Reconstructed GPTree instance.

advice(advice)#

Set context/advice for question generations.

Parameters:

advice (str | None) – The advice to set. If None, the advice is cleared.

Return type:

Literal['Advice taken', 'Advice cleared']

Returns:

“Advice taken” if advice is set, “Advice cleared” if advice is cleared.

async fit(X=None, y=None, *, copy_data=True, reset=False)#

Train or resume tree construction as an async generator.

Parameters:
  • X (DataFrame | None) – Training features. Required on first run or with reset=True.

  • y (Optional[Sequence[str]]) – Training labels.
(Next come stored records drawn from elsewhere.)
/-! ### modPod leaves every other field alone -/

@[simp] theorem modPod_agenda (s : State) (p : Nat) (f : Pod → Pod) : (modPod s p f).agenda = s.agenda := rfl
@[simp] theorem modPod_turn (s : State) (p : Nat) (f : Pod → Pod) : (modPod s p f).turn = s.turn := rfl
@[simp] theorem modPod_now (s : State) (p : Nat) (f : Pod → Pod) : (modPod s p f).now = s.now := rfl
@[simp] theorem modPod_nid (s : State) (p : Nat) (f : Pod → Pod) : (modPod s p f).nid = s.nid := rfl
@[simp] theorem modPod_fresh (s : State) (p : Nat) (f : Pod → Pod) : (modPod s p f).fresh = s.fresh := rfl
@[simp] theorem modPod_cur (s : State) (p : Nat) (f : Pod → Pod) : (modPod s p f).cur = s.cur := rfl
@[simp] theorem modPod_cores (s : State) (p : Nat) (f : Pod → Pod) : (modPod s p f).cores = s.cores := rfl
@[simp] theorem modPod_sets (s : State) (p : Nat) (f : Pod → Pod) : (modPod s p f).sets = s.sets := rfl
@[simp] theorem modPod_launches (s : State) (p : Nat) (f : Pod → Pod) : (modPod s p f).launches = s.launches := rfl
@[simp] theorem modPod_savedLinks (s : State) (p : Nat) (f : Pod → Pod) : (modPod s p f).savedLinks = s.savedLinks := rfl
@[simp] theorem modPod_mem (s : State) (p : Nat) (f : Pod → Pod) : (modPod s p f).mem = s.mem := rfl
@[simp] theorem modPod_home (s : State) (p : Nat) (f : Pod → Pod) : (modPod s p f).home = s.home := rfl
@[simp] theorem modPod_l2Lines (s : State) (p : Nat) (f : Pod → Pod) : (modPod s p f).l2Lines = s.l2Lines := rfl
@[simp] theorem modPod_net (s : State) (p : Nat) (f : Pod → Pod) : (modPod s p f).net = s.net := rfl
@[simp] theorem modPod_resps (s : State) (p : Nat) (f : Pod → Pod) : (modPod s p f).resps = s.resps := rfl
@[simp] theorem modPod_acks (s : State) (p : Nat) (f : Pod → Pod) : (modPod s p f).acks = s.acks := rfl
@[simp] theorem modPod_recalls (s : State) (p : Nat) (f : Pod → Pod) : (modPod s p f).recalls = s.recalls := rfl
@[simp] theorem modPod_chans (s : State) (p : Nat) (f : Pod → Pod) : (modPod s p f).chans = s.chans := rfl
@[simp] theorem modPod_tlbLo (s : State) (p : Nat) (f : Pod → Pod) : (modPod s p f).tlbLo = s.tlbLo := rfl
@[simp] theorem modPod_tlbUp (s : State) (p : Nat) (f : Pod → Pod) : (modPod s p f).tlbUp = s.tlbUp := rfl
@[simp] theorem modPod_walks (s : State) (p : Nat) (f : Pod → Pod) : (modPod s p f).walks = s.walks := rfl
@[simp] theorem modPod_invals (s : State) (p : Nat) (f : Pod → Pod) : (modPod s p f).invals = s.invals := rfl
@[simp] theorem modPod_migration (s : State) (p : Nat) (f : Pod → Pod) : (modPod s p f).migration = s.migration := rfl
@[simp] theorem modPod_einja (s : State) (p : Nat) (f : Pod → Pod) : (modPod s p f).einja = s.einja := rfl
@[simp] theorem modPod_einjc (s : State) (p : Nat) (f : Pod → Pod) : (modPod s p f).einjc = s.einjc := rfl
@[simp] theorem modPod_fns (s : State) (p : Nat) (f : Pod → Pod) : (modPod s p f).fns = s.fns := rfl
@[simp] theorem modPod_numVfs (s : State) (p : Nat) (f : Pod → Pod) : (modPod s p f).numVfs = s.numVfs := rfl
@[simp] theorem modPod_windows (s : State) (p : Nat) (f : Pod → Pod) : (modPod s p f).windows = s.windows := rfl
@[simp] theorem modPod_cmap (s : State) (p : Nat) (f : Pod → Pod) : (modPod s p f).cmap = s.cmap := rfl
@[simp] theorem modPod_smap (s : State) (p : Nat) (f : Pod → Pod) : (modPod s p f).smap = s.smap := rfl
@[simp] theorem modPod_defA (s : State) (p : Nat) (f : Pod → Pod) : (modPod s p f).defA = s.defA := rfl
@[simp] theorem modPod_defB (s : State) (p : Nat) (f : Pod → Pod) : (modPod s p f).defB = s.defB := rfl
@[simp] theorem modPod_defSwap (s : State) (p : Nat) (f : Pod → Pod) : (modPod s p f).defSwap = s.defSwap := rfl
@[simp] theorem modPod_rosc (s : State) (p : Nat) (f : Pod → Pod) : (modPod s p f).rosc = s.rosc := rfl
@[simp] theorem modPod_roscAt (s : State) (p : Nat) (f : Pod → Pod) : (modPod s p f).roscAt = s.roscAt := rfl
@[simp] theorem modPod_devid (s : State) (p : Nat) (f : Pod → Pod) : (modPod s p f).devid = s.devid := rfl
@[simp] theorem modPod_linkEn (s : State) (p : Nat) (f : Pod → Pod) : (modPod s p f).linkEn = s.linkEn := rfl
@[simp] theorem modPod_froute (s : State) (p : Nat) (f : Pod → Pod) : (modPod s p f).froute = s.froute := rfl
@[simp] theorem modPod_links (s : State) (p : Nat) (f : Pod → Pod) : (modPod s p f).links = s.links := rfl
@[simp] theorem modPod_impWins (s : State) (p : Nat) (f : Pod → Pod) : (modPod s p f).impWins = s.impWins := rfl
@[simp] theorem modPod_lost (s : State) (p : Nat) (f : Pod → Pod) : (modPod s p f).lost = s.lost := rfl
@[simp] theorem modPod_lostFns (s : State) (p : Nat) (f : Pod → Pod) : (modPod s p f).lostFns = s.lostFns := rfl
@[simp] theorem modPod_rreqs (s : State) (p : Nat) (f : Pod → Pod) : (modPod s p f).rreqs = s.rreqs := rfl
@[simp] theorem modPod_rin (s : State) (p : Nat) (f : Pod → Pod) : (modPod s p f).rin = s.rin := rfl
@[simp] theorem modPod_fout (s : State) (p : Nat) (f : Pod → Pod) : (modPod s p f).fout = s.fout := rfl
@[simp] theorem modPod_hout (s : State) (p : Nat) (f : Pod → Pod) : (modPod s p f).hout = s.hout := rfl
@[simp] theorem modPod_keys (s : State) (p : Nat) (f : Pod → Pod) : (modPod s p f).keys = s.keys := rfl
@[simp] theorem modPod_keyctl (s : State) (p : Nat) (f : Pod → Pod) : (modPod s p f).keyctl = s.keyctl := rfl
@[simp] theorem modPod_keydat (s : State) (p : Nat) (f : Pod → Pod) : (modPod s p f).keydat = s.keydat := rfl
@[simp] theorem modPod_full (s : State) (p : Nat) (f : Pod → Pod) : (modPod s p f).full = s.full := rfl
@[simp] theorem modPod_badsw (s : State) (p : Nat) (f : Pod → Pod) : (modPod s p f).badsw = s.badsw := rfl
@[simp] theorem modPod_recov (s : State) (p : Nat) (f : Pod → Pod) : (modPod s p f).recov = s.recov := rfl
@[simp] theorem modPod_trained (s : State) (p : Nat) (f : Pod → Pod) : (modPod s p f).trained = s.trained := rfl
@[simp] theorem modPod_meas (s : State) (p : Nat) (f : Pod → Pod) : (modPod s p f).meas = s.meas := rfl
@[simp] theorem modPod_updating (s : State) (p : Nat) (f : Pod → Pod) : (modPod s p f).updating = s.updating := rfl
@[simp] theorem modPod_attDone (s : State) (p : Nat) (f : Pod → Pod) : (modPod s p f).attDone = s.attDone := rfl
@[simp] theorem modPod_attWait (s : State) (p : Nat) (f : Pod → Pod) : (modPod s p f).attWait = s.attWait := rfl
@[simp] theorem modPod_dbg (s : State) (p : Nat) (f : Pod → Pod) : (modPod s p f).dbg = s.dbg := rfl
@[simp] theorem modPod_booted (s : State) (p : Nat) (f : Pod → Pod) : (modPod s p f).booted = s.booted := rfl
Required on first run or with reset=True.

  • copy_data (bool) – Whether to copy input data.

  • reset (bool) – Clear existing state and restart from root.

Yields:

Node – Updated nodes during tree construction.

Raises:

ValueError – If data requirements aren’t met or invalid reset usage.

Return type:

AsyncGenerator[Node, None]

get_node(node_id)#

Get the node by id.

Return type:

Node | None

Parameters:

node_id (int)

get_questions()#

Get all questions generated in the tree.

Return type:

DataFrame | None

get_root_id()#

Get the root node id.

Return type:

int | None

get_training_data()#

Get the training data.

Return type:

DataFrame | None

async predict(samples)#

Predict labels for samples with concurrent processing.

Parameters:

samples (DataFrame) – DataFrame with single column matching training data format.

Yields:

Tuple of (sample_index, question, answer, node_id, token_usage)

Return type:

AsyncGenerator[Tuple[int, str, str, int, TokenCounter], None]

prune_tree(node_id)#

Prune the tree from the node with the given ID.

Parameters:

node_id (int) – The ID of the node to prune.

Raises:
  • ValueError – If the node with the given ID is not found on the tree.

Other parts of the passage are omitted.